- EXERCISE DESCRIPTION:
Copy out every line of the records in which "schedule" can be found.
----- SUPPLIED DATA -----
-- ==== Sys2Proof/Machine/Home.lean ====
section
/-! DEFINITION. The homes (chapter 9): transactions on a line, the shadow tags, non-caching operations and
their answers, and the one-step accesses of hosts, the sequencer and the Crier. -/

namespace Sys2Proof.Machine

open Sys2Proof

/-! ## Transactions of Zelpel Link on their way out (R260) -/

/-- A transaction's header chunk. -/
def txnHeader (t : Txn) : List Byte :=
  leBytes 1 t.op ++ leBytes 1 t.chunks ++ leBytes 2 t.srcModule ++ leBytes 2 t.dstModule
    ++ leBytes 1 t.srcPol ++ leBytes 1 t.dstPol ++ leBytes 1 t.srcGen ++ leBytes 1 t.hint
    ++ leBytes 2 (t.tally + if t.counted then 2 ^ 15 else 0) ++ leBytes 4 t.poison.toNat
    ++ leBytes 6 t.offset ++ leBytes 2 t.job ++ leBytes 4 t.tag ++ leBytes 4 0

/-- Header and data chunks of 32 bytes. -/
def txnChunks (t : Txn) : List (List Byte) :=
  txnHeader t :: chunks 32 (t.data.length + 1) (slice t.data 0 (32 * if t.op = 2 then 0 else t.chunks))

/-- The link stint record of a port, polder and class, by its index in the table (R259). (DEDUCED: log 50) -/
def State.linkStint (s : State) (n p cls : Nat) : Option Nat :=
  (s.img.map Image.links).getD [] |>.findIdx? fun r => r.port = n && r.pol = p && r.cls = cls

/-- A transaction waits for the slots of its stint on a port. -/
def State.sendTxn (s : State) (n p cls : Nat) (t : Txn) : State :=
  match s.linkStint n p cls with
  | some i => s.updLink n fun l => { l with chunks := l.chunks.upd [] i fun c => c ++ txnChunks t }
  | none => s

/-! ## Trackers (R180) -/

/-- Whether a polder finds a tracker at a Keel: its reserve first, then the unreserved ones, which sealed mode
does not give. -/
def State.trackerFree (s : State) (k p : Nat) : Bool :=
  let used := fun q => ((s.keel k).trackers.filter fun e => e.1 = q).length
  let own := fun q => s.reserve 6 q k (if q = p || (s.pol q).port < 2 then 256 else 0)
  let total := ((List.range 64).map fun q => max (own q) (used q)).sum
  used p < own p || (!s.sealed && total < 65536)

/-- The holder of a tracker that is no Bin. -/
def otherAgent : Nat := 8

/-- A tracker is taken, by a Bin or by another agent. -/
def State.takeTracker (s : State) (k p who : Nat) : State :=
  s.updKeel k fun c => { c with trackers := c.trackers ++ [(p, who)] }

def State.freeTracker (s : State) (k p who : Nat) : State :=
  s.updKeel k fun c => { c with trackers := c.trackers.erase (p, who) }

/-- A new request of a non-caching agent: it takes a tracker, or waits for one at its sender. -/
def State.newReq (s : State) (op : HomeOp) (line p : Nat) (who : Requester) (va hint : Nat) : State :=
  let (id, s) := s.freshId
  let k := homeOf line
  let ok := s.trackerFree k p
  let s := if ok then s.takeTracker k p otherAgent else s
  { s with reqs := s.reqs ++ [{
      id := id, op := op, line := line, pol := p, gen := (s.pol p).gen, who := who, tracked := ok, va := va, hint := hint }] }

/-! ## Answers -/

/-- The source of a requester (R339) and its engine (R240 byte 23). -/
def State.whoSource (s : State) (who : Requester) : Nat × Nat :=
  match who with
  | .porter p seq st _ _ =>
    let r := (s.pol p).run seq
    let d := ((s.schedule r.m.schedule).bind fun c => c.streams[st]?).getD
      { fmt := 0, src := .porter, dst := .porter }
    (srcPorter d.die d.porter, 0)
  | .hand h _ => (srcHand h, 1)
  | .link _ _ => (srcWharf, 4)
  | .step p seq i =>
    let r := (s.pol p).run seq
    let d := ((s.schedule r.m.schedule).bind fun c => c.ranges[i]?).getD { limit := 0 }
    (srcPorter d.die d.porter, 0)
  | .station k d _ _ => (srcStation k d, 2)
  | .host port _ => (srcBar2 port, 4)
  | .none => (srcSeq, 3)

/-- Count a discarded completion of a polder (R299, R351), and raise LATE_COMPLETION with the last orphan. -/
def State.late (s : State) (p : Nat) (orphan : Bool) : State :=
  let s := s.updPol p fun q => { q with
    lateCount := satAdd 0xFFFFFFFF q.lateCount 1
    discarded := if orphan then q.discarded + 1 else q.discarded
    orphans := if orphan then q.orphans - 1 else q.orphans }
  let q := s.pol p
  if orphan && q.orphans = 0 then
    (s.raiseOwn .lateCompletion (srcPolder p) p
      (leBytes 1 q.orphanGen ++ leBytes 3 0 ++ leBytes 4 q.discarded)).updPol p
        fun q => { q with lastGen := q.orphanGen, discarded := 0 }
  else s

/-- Whether an answer is discarded (R299). -/
def State.isLate (s : State) (p gen : Nat) (orphan : Bool) : Bool := orphan || gen != (s.pol p).gen

/-- Write a value of `size` bytes into lane registers from r on. -/
def Hand.setLanes (h : Hand) (lane r size : Nat) (v : Nat) (poison : Bool) : Hand :=
  (List.range (if size = 8 then 2 else 1)).foldl (fun h i =>
    if r + i = 0 then h else
    { h with x := h.x.set 0 (16 * (r + i) + lane) (BitVec.ofNat 32 (v / 2 ^ (32 * i)))
             xp := h.xp.set false (16 * (r + i) + lane) poison }) h

/-- An atomic's old value reaches its lanes (R139): kind 0 the old value, 1 old plus an amount, 2 the amount.
(DEDUCED: log 46) -/
def Hand.atomAnswer (h : Hand) (a : AtomWait) (old : Nat) (poison : Bool) : Hand :=
  let h := a.dests.foldl (fun h d =>
    let (lane, reg, kind, amount) := d
    let v := match kind with
      | 0 => old
      | 1 => (old + amount.toNat) % 2 ^ (8 * a.size)
      | _ => amount.toNat
    h.setLanes lane reg a.size v (poison || a.bad)) h
  { h with atoms := h.atoms.filter fun b => b.slot != a.slot }

/-- The address that a record of an access through BAR index 2 carries: the device virtual address of a VF's, the DPA of a
PF's. -/
def State.bar2Va (s : State) (fn o : Nat) : Nat := if fn = 0 then s.boot.moduleId * 2 ^ 48 + o else o

def State.bar2Addr (s : State) (fn o : Nat) : List Byte := addrDetail (s.bar2Va fn o) 4

/-- Bytes of a host's read arrive, by DPA: with the last of its answers the completion leaves, and one with poison
posts POISON_READ (R282). It counts once if a dead sector served it (R173). (DEDUCED: log 41) -/
def State.hostGot (s : State) (port id p : Nat) (bs : Bytes) (bad dead : Bool) : State :=
  match (s.port port).bar2.find? fun a => a.id = id with
  | none => s
  | some a =>
    let a := { a with got := patch a.got bs, bad := a.bad || bad, dead := a.dead || dead, left := a.left - 1 }
    let s := s.updPort port fun q => { q with
      bar2 := if a.left = 0 then q.bar2.filter fun x => x.id ≠ id else q.bar2.map fun x => if x.id = id then a else x }
    if a.left ≠ 0 then s else
    let s := if a.bad then s.raiseOwn .poisonRead (srcBar2 port) p (s.bar2Addr a.fn a.off) else s
    (s.countDead p a.dead).complete port a.fn a.off
      ((a.segs.map fun g => (List.range g.2).map fun i => a.got.get 0 (g.1 + i)).flatten) a.bad

/-- A line of a host's read is answered at its home. -/
def State.hostAnswer (s : State) (port id : Nat) (r : HomeReq) (bs : Bytes) (poison : BitVec 8) : State :=
  let base := s.boot.moduleId * 2 ^ 48 + r.line * 1024
  let bad := ((s.port port).bar2.filter fun a => a.id = id).any fun a => a.segs.any fun g =>
    (bitsOf 8 poison.toNat).any fun i => base + 128 * i < g.1 + g.2 && g.1 < base + 128 * i + 128
  s.hostGot port id r.pol (bs.map fun e => (base + e.1, e.2)) bad false

/-- The answer of a read, or the landing of a write, reaches whoever waits for it. -/
def State.deliver (s : State) (r : HomeReq) (bs : Bytes) (poison : BitVec 8) : State :=
  let s := if r.tracked then s.freeTracker (homeOf r.line) r.pol otherAgent else s
  match r.who with
  | .porter p seq st tile idx =>
    let isRead := match r.op with
      | .read _ => true
      | _ => false
    if isRead && s.isLate r.pol r.gen r.orphan then s.late r.pol r.orphan else
    s.updRun p seq fun run => { run with
      stores := if isRead then run.stores else run.stores - 1
      streams := run.streams.upd {} st fun c =>
        let b := c.tiles.get {} tile
        let b := if isRead then b.land idx bs (bitsOf 8 poison.toNat) else { b with outstanding := b.outstanding - 1 }
        let landed := !isRead && b.outstanding = 0
        { c with
          tiles := c.tiles.set {} tile (if landed then {} else b)
          returning := if landed then c.returning + 1 else c.returning } }
  | .hand h slot =>
    if s.isLate r.pol r.gen r.orphan then
      (s.late r.pol r.orphan).updHand h fun c => { c with atoms := c.atoms.filter fun a => a.slot != slot }
    else
    s.updHand h fun c =>
      match c.atoms.find? fun a => a.slot = slot with
      | some a => c.atomAnswer a (leNat (bs.map Prod.snd)) (poison ≠ 0)
      | none => c
  | .link n t =>
    match r.op with
    | .read _ =>
      let po := (List.range t.chunks).foldl (fun a i =>
        if inMask poison (t.offset % 1024 + 32 * i) then a + 2 ^ i else a) 0
      let data := (bs.filter fun e => t.offset % 1024 ≤ e.1 && e.1 < t.offset % 1024 + 32 * t.chunks).map Prod.snd
      s.sendTxn n t.dstPol 1 { t with
        op := 3, srcModule := t.dstModule, dstModule := t.srcModule, srcPol := t.dstPol, dstPol := t.srcPol
        data := data, poison := BitVec.ofNat 32 po, counted := false, tally := 0 }
    | _ =>
      if t.counted then s.updPol t.dstPol fun q => { q with
        tallies := q.tallies.upd 0 t.tally fun c => (c + 32 * t.chunks) % 2 ^ 64 } else s
  | .step p seq i =>
    s.updRun p seq fun run => { run with
      ranges := run.ranges.upd {} i fun g => { g with outstanding := g.outstanding - 1 } }
  | .station _ _ p seq => s.updRun p seq fun run => { run with stores := run.stores - 1 }
  | .host port id => s.hostAnswer port id r bs poison
  | .none => s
-----
- ANSWER TO THIS EXERCISE:
    let d := ((s.schedule r.m.schedule).bind fun c => c.streams[st]?).getD
    let d := ((s.schedule r.m.schedule).bind fun c => c.ranges[i]?).getD { limit := 0 }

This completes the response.